A static shush overtook the program, forcing the siblings to find yet another channel. They looked warily at each other as they resumed the search, waiting for their father to join them from outside. The booming, overtly Southern drawl of a televangelist roared from the small speakers.

"Cans't thou draw out Leviathan with a hook? Or bore his jaw through with a thorn? Behold, the hope of him is in vain. Shall not one be cast down, even at the sight of him? Brothers and Sisters, this an Old Testament sign from an Old Testament God. An angry God. A God that will hold us accountable, Jehovah-Jireh!"

The preacher clipped his last words with unbridled enthusiasm.
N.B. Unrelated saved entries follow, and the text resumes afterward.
-- ==== Sys2Proof/Syntax.lean ====
section
/-! DEFINITION. The commands: one constructor for each row of the table of operations and events, with the operands
that the row's rule gives it. The table gives the rows no bits; the operands are read from the rules. What the part
reads from outside itself (host memory, sensors, the wire, the pins) comes with the command that reads it. -/

namespace Sys2Proof

/-- The widths of a core's memory access, in bytes 1, 2, 4 and 8. -/
inductive AccessWidth where
  | w1 | w2 | w4 | w8
  deriving DecidableEq, Repr

/-- The bytes of an access. -/
def AccessWidth.bytes : AccessWidth → Nat
  | .w1 => 1
  | .w2 => 2
  | .w4 => 4
  | .w8 => 8

/-- An error that strikes a stored word before the command reads it (R255–R257, R293–R295): the scratchpad row
(die, bank, row) or the sector of stacked memory (die, channel of MEM_CHMAP, slot, sector), and whether the code can
correct it. -/
inductive Upset where
  | row (die : DieId) (bank : Fin 64) (row : BitVec 16) (uncorrectable : Bool)
  | sector (die : DieId) (chan : Fin 32) (slot : BitVec 24) (sec : Fin 4) (uncorrectable : Bool)
  | ondie (die : DieId) (core : CoreId)
  deriving DecidableEq, Repr

/-- What a Chive core's ordinary instructions (RV64IMAC, Zicsr) did since its last command: the pc of the instruction
that the command is, the x registers and the bytes of private data memory they wrote, and how many retired. -/
structure Progress where
  pc : Word64
  xs : List (Fin 32 × Word64)
  ms : List (BitVec 18 × Byte)
  retired : Nat
  deriving DecidableEq, Repr

/-- The traffic that a die bridge lost (R272): a read, by the unit whose end code is given; a write to a handle; or a
channel entry of the die's channel table. -/
inductive BridgeLoad where
  | read (unit : BitVec 8)
  | write (handle : BitVec 16)
  | entry (ch : Fin 32)
  deriving DecidableEq, Repr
Father entered the room through the remnants of a sliding glass door, turned a slick gray by a duct tape patch job. All the windows in town had been blown out when the creature crashed, some smaller structures completely obliterated as the beast un-domed McGregor Mountain and turned Bighorn into a crater. The grizzled man threw a clipboard onto the worktable and made his way to a gun cabinet, unshelving a giant A-Square .557 Tyrannosaur, meant to take down Kodiak bears and rhinos. It was the largest caliber modern weapon a man could use with only his shoulder as a backstop.

"End o' the fucking world and that bastard is still begging for money." Father gestured to shut off the radio. He tapped the clipboard he had previously discarded. "They're all accounted for. Twenty-two Blackhawks, fifty-six Jeeps, thirteen Humvees, and three Lincolns. Gone as fast as they came in. And unless they sectioned the thing up Russian mob style and drove off with the pieces, it's still out on the range."

He continued trekking between the table and the weapon racks, bringing back a pair of thirty-aught-sixes and three flare guns. One for each of them. Father looked the teens in the eyes as he spoke. "Those spooks don't give a good goddamn about us or our neighbors. We're gonna go find survivors or answers. Both if we're lucky." He kissed his children on the forehead then strode to the front door. "Mount up."

***

The jacked-up truck took a right, off Fall River Road and onto Lawn Lake Trail, which wound its way around Bighorn Mountain. Estes Park was a ghost town on the way out. Father drove slow to accommodate the pickup's wide berth and keep an eye out for the monster's final resting place. They had to brake hard near the river. The trail was blocked by exploded detritus that formed a star-shaped pattern back to ground zero. The three unpacked the bed of the truck, shouldered their supplies, and hoofed it up the mountainside.